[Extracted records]
......

/-- 0x3200 to 0x3220: routing, threads, exchange (Tables 03-8, 04-9, 05-7). -/
def SliceState.read3200 (x : SliceState) (index sub : Nat) : Bytes :=
  let r := x.routing
  let e := x.exch
  match index, sub with
  | 0x3200, 1 => leBytes 8 r.droppedChoices
  | 0x3200, 2 => leBytes 8 r.skippedRows
  | 0x3200, 3 => leBytes 8 r.nanRows
  | 0x3200, 4 => leBytes 8 r.lostSources
  | 0x3200, 5 => leBytes 8 r.lookaheadFetches
  | 0x3210, 1 => leBytes 8 r.threadFaults
  | 0x3210, 2 => leBytes 8 r.lastFault
  | 0x3210, 3 => leBytes 8 r.lateWaits
  | 0x3210, 4 => leBytes 4 r.programWords
  | 0x3220, 1 => leBytes 8 e.blocksSent
  | 0x3220, 2 => leBytes 8 e.zrunBlocks
  | 0x3220, 3 => leBytes 8 e.bytesSaved
  | 0x3220, 4 => leBytes 8 e.discarded
  | 0x3220, 5 => leBytes 8 e.checksumBlocks
  | 0x3220, 6 => leBytes 8 e.lostSources
  | 0x3220, 7 => leBytes 8 e.discardedRows
  | 0x3220, 8 => leBytes 8 e.rxBase
  | 0x3220, 9 => leBytes 8 e.shapeBase
  | _, _ => []

/-- 0x3230 to 0x3250: arrays, numerics, pools (Tables 06-11, 07-7, R246). -/
def SliceState.read3230 (x : SliceState) (index sub : Nat) : Bytes :=
  let a := x.arr
  let p := x.pools
  match index, sub with
  | 0x3230, 1 => leBytes 8 a.tilesLoaded
  | 0x3230, 2 => leBytes 8 a.zeroTiles
  | 0x3230, 3 => leBytes 8 a.tileCrcFails
  | 0x3230, 4 => leBytes 8 a.tileHeaderFaults
  | 0x3230, 5 => leBytes 8 a.quadFaults
  | 0x3230, 6 => leBytes 8 a.quadLastFault
  | 0x3230, 7 => leBytes 4 a.quadProgramWords
  | 0x3240, 1 => leBytes 8 a.satElements
  | 0x3240, 2 => leBytes 8 a.nonfiniteDrains
  | 0x3240, 3 => leBytes 8 a.nonfiniteVops
  | 0x3240, 4 => leBytes 8 a.vopFaults
  | 0x3250, 1 => leBytes 8 p.allocs
  | 0x3250, 2 => leBytes 8 p.fallbacks
  | 0x3250, 3 => leBytes 8 p.poolWaits
  | 0x3250, 4 => leBytes 8 p.exhausted
  | 0x3250, 5 => leBytes 8 p.rejected
  | 0x3250, 6 => leBytes 8 p.stale
  | _, _ => []

/-- 0x3260 to 0x3290: regions, collectives, ledger, power (Tables 11-9, 12-9, 13-9, 21-11). -/
def SliceState.read3260 (x : SliceState) (index sub : Nat) : Bytes :=
  let c := x.coll
  let v := x.svc
  match index, sub with
  | 0x3260, 1 => leBytes 2 x.remote.regionSel
  | 0x3260, 2 => leBytes 32 (regionWord (x.region x.remote.regionSel))
  | 0x3260, 4 => leBytes 2 (x.remote.regions.filter fun r => r.2.valid).length
  | 0x3270, 1 => leBytes 8 c.stepsDone
  | 0x3270, 2 => leBytes 8 c.stalls
  | 0x3270, 3 => leBytes 8 c.parkedCount
  | 0x3270, 4 => leBytes 8 c.parkDropped
  | 0x3270, 5 => leBytes 8 c.discarded
  | 0x3270, 6 => leBytes 8 c.zeroChunks
  | 0x3270, 7 => leBytes 8 c.rxBase
  | 0x3270, 8 => leBytes 1 c.groupSel
  | 0x3270, 9 => match c.groups.find? fun g => g.1 == c.groupSel with | some g => groupBytes g.2 | none => []
  | 0x3280, 1 => leBytes 8 v.ledgerBase
  | 0x3280, 2 => leBytes 4 v.ledgerEntries
  | 0x3280, 3 => leBytes 1 (b2n v.ledgerEnable)
  | 0x3280, 4 => leBytes 4 v.ledgerHead
  | 0x3280, 5 => leBytes 4 v.scanDrips
  | 0x3280, 6 => leBytes 2 v.scanMax
  | 0x3280, 7 => leBytes 2 v.pending.length
  | 0x3280, 8 => leBytes 8 v.rowmapBase
  | 0x3290, 1 => leBytes 4 x.power.domains
  | 0x3290, 2 => leBytes 1 x.power.aclkDiv
  | 0x3290, 3 => leBytes 8 x.power.throttleSteps
  | _, _ => []

/-- 0x4000 and 0x4030: fabric settings (Tables 10-10 and 11-9). -/
def State.read4000 (s : State) (index sub : Nat) : Bytes :=
  let p := s.pkg
  match index, sub with
  | 0x4000, 1 => leBytes 4 p.nodeId
  | 0x4000, 2 => leBytes 1 p.congestionMode
  | 0x4000, 3 => leBytes 1 p.routeActive
  | 0x4000, 4 => leBytes 8 p.routeSwitchReg
  | 0x4000, 5 => leBytes 4 p.routeDrain
  | 0x4000, 6 => p.tableA
  | 0x4000, 7 => p.tableB
  | 0x4000, 8 => leBytes 4 p.e2e
  | 0x4000, 9 => leBytes 1 p.retryLimit
  | 0x4000, 10 => leBytes 4 p.markBytes
  | 0x4000, 11 => leBytes 4 p.winInit
  | 0x4000, 12 => leBytes 4 p.winMax
  | 0x4000, 13 => leBytes 4 p.lossHold
  | 0x4030, 1 => leBytes 8 p.fencePorts
  | 0x4030, 2 => leBytes 1 p.fenceSlices
  | _, _ => []

/-- 0x4010 to 0x4020 and 0x4040: ports, fabric and remote-memory counters (Tables 10-10 and 11-9). -/
def SliceState.read4010 (x : SliceState) (index sub : Nat) : Bytes :=
  let l := x.ports.getD (sub - 1) {}
  let r := x.remote
  match index, sub with
  | 0x4010, _ => leBytes 1 l.st
  | 0x4011, _ => leBytes 1 (b2n l.disabled)
  | 0x4012, _ => leBytes 2 l.laneMap
  | 0x4013, _ => leBytes 8 l.fecCorrected
  | 0x4014, _ => leBytes 8 l.fecUncorrectable
  | 0x4015, _ => leBytes 8 l.replays
  | 0x4016, _ => leBytes 8 l.downEvents
  | 0x4020, 1 => leBytes 8 x.fabric.retransmits
  | 0x4020, 2 => leBytes 8 x.fabric.giveups
  | 0x4020, 3 => leBytes 4 x.fabric.lost.length
  | 0x4040, 1 => leBytes 8 r.refused
  | 0x4040, 2 => leBytes 8 r.poison
  | 0x4040, 3 => leBytes 8 r.replayed
  | 0x4040, 4 => leBytes 8 r.unknown
  | 0x4040, 5 => leBytes 8 r.full
  | 0x4040, 6 => leBytes 8 r.unknownIssued
  | 0x4040, 7 => leBytes 8 r.mcastPartial
  | _, _ => []

/-- 0x5000 and 0x5010: memory tiers and sump link of a slice (Tables 08-9 and 20-14). -/
def SliceState.read5000 (x : SliceState) (index sub : Nat) : Bytes :=
  let t := x.tiers
  let u := x.sump
  match index, sub with
  | 0x5000, 1 => leBytes 8 t.weightBase
  | 0x5000, 2 => leBytes 8 t.weightBytes
  | 0x5000, 3 => leBytes 8 t.stateBase
  | 0x5000, 4 => leBytes 8 t.stateBytes
  | 0x5000, 5 => leBytes 8 t.poolBase
  | 0x5000, 6 => leBytes 4 t.poolFrames
  | 0x5000, 7 => leBytes 4 t.frameBytes
  | 0x5000, 8 => leBytes 4 t.freeTarget
  | 0x5000, 9 => leBytes 8 t.residencyBase
  | 0x5000, 10 => leBytes 4 t.sumpRate
  | 0x5000, 11 => leBytes 4 (field u.link 8 0 + field u.lanes 8 8 + field u.rate 8 16)
  | 0x5000, 12 => leBytes 8 u.capacity
  | 0x5000, 13 => leBytes 8 u.serial
  | 0x5010, 1 => leBytes 8 t.fetchPrefetch
  | 0x5010, 2 => leBytes 8 t.fetchDemand
  | 0x5010, 3 => leBytes 8 t.fetchLookahead
  | 0x5010, 4 => leBytes 8 t.fetchLate
  | 0x5010, 5 => leBytes 8 t.fetchFailed
  | 0x5010, 6 => leBytes 8 t.legacyDrops
  | 0x5010, 7 => leBytes 8 t.evictions
  | 0x5010, 8 => leBytes 8 t.noFrame
  | 0x5010, 9 => leBytes 8 t.viewMissing
  | 0x5010, 10 => leBytes 8 t.scrubCorrected
  | 0x5010, 11 => leBytes 8 t.scrubUncorrectable
  | 0x5010, 12 => leBytes 8 t.scrubPasses
  | 0x5010, 13 => leBytes 8 u.linkDowns
  | 0x5010, 14 => leBytes 8 u.poison
  | _, _ => []

/-- 0x5020: scrub, retraining and the legacy mode (Table 08-9). -/
def State.read5020 (s : State) (sub : Nat) : Bytes :=
  match sub with
  | 1 => leBytes 4 s.dict.scrubInterval
  | 2 => leBytes 4 s.dict.retrainInterval
  | _ => leBytes 1 (b2n s.dict.legacyDrop)

/-- 0x6000 to 0x6130: drips, membership, contexts, rings, reshapes, hot set, service counters (Tables 02-7, 12-9, 13-9). -/
def State.read6000 (s : State) (index sub : Nat) : Bytes :=
  let ring := s.host.rings.getD s.dict.ringSel {}
  match index, sub with
  | 0x6000, 1 => leBytes 4 s.time.dripBeats
  | 0x6000, 2 => leBytes 8 s.now.toNat
  | 0x6000, 3 => leBytes 8 s.time.origin
  | 0x6000, 4 => leBytes 8 s.time.stageMisses
  | 0x6000, 5 => leBytes 8 s.time.collisions
  | 0x6040, 1 => leBytes 2 s.pkg.memberEpoch
  | 0x6040, 2 => leBytes 8 s.pkg.collEpochReg
  | 0x6100, 1 => leBytes 1 s.dict.ctxSel
  | 0x6100, 2 => leBytes 1 (s.ctxState s.dict.ctxSel)
  | 0x6100, 3 => leBytes 1 (s.ctxRing s.dict.ctxSel)
  | 0x6101, 1 => leBytes 1 s.dict.ringSel
  | 0x6101, 2 => leBytes 8 ring.base
  | 0x6101, 3 => leBytes 4 ring.entries
  | 0x6101, 4 => leBytes 1 (b2n ring.enable)
  | 0x6101, 5 => leBytes 4 ring.head
  | 0x6101, 6 => leBytes 4 ring.tail
  | 0x6101, 7 => leBytes 2 (s.ringHeld ring)
  | 0x6101, 8 => leBytes 8 s.host.ring0Partial
  | 0x6110, 1 => leBytes 1 (b2n s.pkg.reshapeArmed)
  | 0x6110, 2 => leBytes 1 s.pkg.reshapeSlot
  | 0x6110, 3 => leBytes 8 s.pkg.reshapeDrip
  | 0x6120, 1 => leBytes 1 s.dict.hotSel
  | 0x6120, 2 => leBytes 1 (s.hot.getD s.dict.hotSel {}).st
  | 0x6130, 1 => leBytes 8 s.pkg.requestsDone
  | 0x6130, 2 => leBytes 8 s.pkg.squeezeSwitches
  | 0x6130, 3 => leBytes 8 s.pkg.deadlineEnds
  | _, _ => []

......

● **WORK INSTRUCTION**
For each line above that holds the string "getD", provide a copy of that line.

● **PROBLEM SOLUTION**
  let l := x.ports.getD (sub - 1) {}
  let ring := s.host.rings.getD s.dict.ringSel {}
  | 0x6120, 2 => leBytes 1 (s.hot.getD s.dict.hotSel {}).st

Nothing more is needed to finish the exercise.